Defendants' motion to dismiss this claim is granted without leave to amend.
E. Claim 4: Wrongful Foreclosure
In order to successfully state a claim for wrongful foreclosure, plaintiff must plead that (1) the trustee or mortgagee caused an illegal, fraudulent, or willfully oppressive sale of real property pursuant to a power of sale in a mortgage or deed of trust; (2) she was prejudiced or harmed; and (3) she tendered the amount of the secured indebtedness or was excused from tendering. Lona, 202 Cal.App.4th at 104.
Now citing to Glaski, the FAC continues to allege that, due to the alleged faulty securitization of the loan, defendants had no authority to foreclose. For the reasons discussed above, this court rejects that theory and finds Glaski unpersuasive. See Reyes-Aguilar, 2014 WL 2153792 at *10 (rejecting alleged faulty securitization theory as the basis for the plaintiff's wrongful foreclosure claim).
Moreover, this court previously dismissed this claim for failure to plead tender, and plaintiff has not remedied that defect in her amended pleading. Additionally, this claim previously was dismissed because plaintiff failed to sufficiently plead prejudice. Plaintiff does not deny that she defaulted on her loan, and courts have held that the requisite prejudice or harm is not established where the complaint "does not suggest that the foreclosure would have been averted but for the alleged deficiencies." Reynoso v. Paul Financial, LLC, No. 09-3225 SC, 2009 WL 3833298 at *4 (N.D. Cal., Nov. 16, 2009). Plaintiff has not remedied this defect in the FAC. This court finds that further amendment would be futile, and this claim is dismissed without leave to amend.
F. Claim 6: TILA
The FAC seeks damages for alleged TILA violations as follows: Plaintiff alleges that defendants "claim to be successors in interest" to the original lender and therefore "violated TILA by failing to provide Plaintiff with accurate material disclosures required under TILA and not taking into account the intent of the State Legislature in approving this statute which was to fully inform home buyers of the pros and cons of adjustable rate mortgages in a language (both written and spoken) that they can understand and comprehend; and advise them to compare similar loan products with other lenders." (FAC ¶ 63). Plaintiff further alleges that defendants violated TILA by recording faulty assignments of the DOT. (Id. ¶ 64). And, even if the DOT assignments were valid, plaintiff claims that defendants violated TILA § 1641(g) by failing to notify her of the assignments within 30 days after the loan was transferred. (Id.).
For the reasons stated above, defendants' motion to strike this claim is granted. In any event, this court concludes that the claim should be dismissed without leave to amend.

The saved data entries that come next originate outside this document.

-- ==== Sys2Proof/Word.lean ====
section
/-!
DEFINITION. The word and byte types, and the sparse table that every large part of the state is held in.
-/

namespace Sys2Proof

/-- A 64-bit word: a g register, a control register, an address while it is computed. -/
abbrev Word := BitVec 64

/-- One byte of memory. -/
abbrev Byte := BitVec 8

/-- The exception flags NV, DZ, OF, UF, NX in bits 4 to 0, as FP.FLAGS holds them (R102). -/
abbrev Flags := BitVec 5

/-- A sparse table: pairs of key and value, keys strictly rising, and no value equal to the table's default. -/
abbrev Tbl (α : Type) := List (Nat × α)

end Sys2Proof
end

With respect to the alleged violations that reportedly occurred at the origination of the loan, plaintiff's claim is time-barred. An action under TILA for actual or statutory damages must be brought "within one year from the date of the occurrence of the violation." 15 U.S.C. § 1640(e). Generally, the limitations period begins to run "from the date of consummation of the transaction." King v. California, 784 F.2d 910, 915 (9th Cir.1986). Here, plaintiff signed the loan documents no later than February 2007. (FAC ¶ 2 and appended DOT; RJN Ex. A). This lawsuit was not filed until December 10, 2012, nearly six years later.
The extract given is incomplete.